(WHAT YOU NEED TO DO)
Determine how many lines of the listing below include the string "pack". Output the number and nothing more.

(RECORDS SHOWN)

-- ==== Sys2Proof/Machine/SupplyCmds.lean ====
section
/-!
DEFINITION. The meanings of the commands of supplies, start-up and ship mode: one definition per command, each over the operation of its block.
-/

namespace Sys2Proof.Machine

open Sys2Proof

/-- AO_POWER_ON (R105). -/
def execAoPowerOn (feeds : AoFeeds) (haddr : Nat) (s : State) : Host.Outcome State Fault Refusal :=
  runAO (aoPowerOnOp feeds haddr) s

/-- VCC_POWER_ON (R106). -/
def execVccPowerOn (o : PowerObs) (s : State) : Host.Outcome State Fault Refusal := runAO (vccPowerOnOp o) s

/-- VDRV_RESENSE (R100). -/
def execVdrvResense (mv : Nat) (s : State) : Host.Outcome State Fault Refusal := run (vdrvResenseOp mv) s

/-- BOOT_TICK (R107). -/
def execBootTick (o : FrameObs) (s : State) : Host.Outcome State Fault Refusal := run (bootTickOp o) s

/-- VCC_LOSS (R112). -/
def execVccLoss (o : LossObs) (s : State) : Host.Outcome State Fault Refusal := runAO (vccLossOp o) s

/-- VCC_PATH_CHANGE (R97). -/
def execVccPathChange (vh : Nat) (vp : Nat) (s : State) : Host.Outcome State Fault Refusal := runAO (vccPathOp vh vp) s

/-- BOOTSTRAP_UV (R79). -/
def execBootstrapUv (k : Fin 6) (pack : Bool) (mv : Nat) (s : State) : Host.Outcome State Fault Refusal :=
  run (bootstrap k.val pack mv) s

/-- VDRV_OUT_OF_BAND (R102). -/
def execVdrvOutOfBand (s : State) : Host.Outcome State Fault Refusal := run vdrvOutOp s

/-- SHIP_REQUEST (R119). -/
def execShipRequest (presence : Bool) (feeds : AoFeeds) (s : State) : Host.Outcome State Fault Refusal :=
  run (shipRequestOp presence feeds) s

/-- SHIP_EXIT_WAKE (R122). -/
def execShipExitWake (ms vcc : Nat) (s : State) : Host.Outcome State Fault Refusal := runAO (shipExitWakeOp ms vcc) s

/-- SHIP_EXIT_SOURCE (R122). -/
def execShipExitSource (vcc : Nat) (s : State) : Host.Outcome State Fault Refusal := runAO (shipExitSourceOp vcc) s

/-- WAKE_PRESS (R124). -/
def execWakePress (ms : Nat) (s : State) : Host.Outcome State Fault Refusal := runAO (wakePressOp ms) s

/-- WAKE_STUCK (R126). -/
def execWakeStuck (s : State) : Host.Outcome State Fault Refusal := runAO wakeStuckOp s

/-- WAKE_PRESS_END (R124). -/
def execWakePressEnd (s : State) : Host.Outcome State Fault Refusal := runAO wakeEndOp s

/-- VDRV_BACK_IN_BAND (R102). -/
def execVdrvBackInBand (s : State) : Host.Outcome State Fault Refusal := run vdrvBackOp s

/-- AO_RETENTION_LOSS (R103). -/
def execAoRetentionLoss (s : State) : Host.Outcome State Fault Refusal := runAO aoLossOp s

end Sys2Proof.Machine
end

(ANSWER SECTION)
2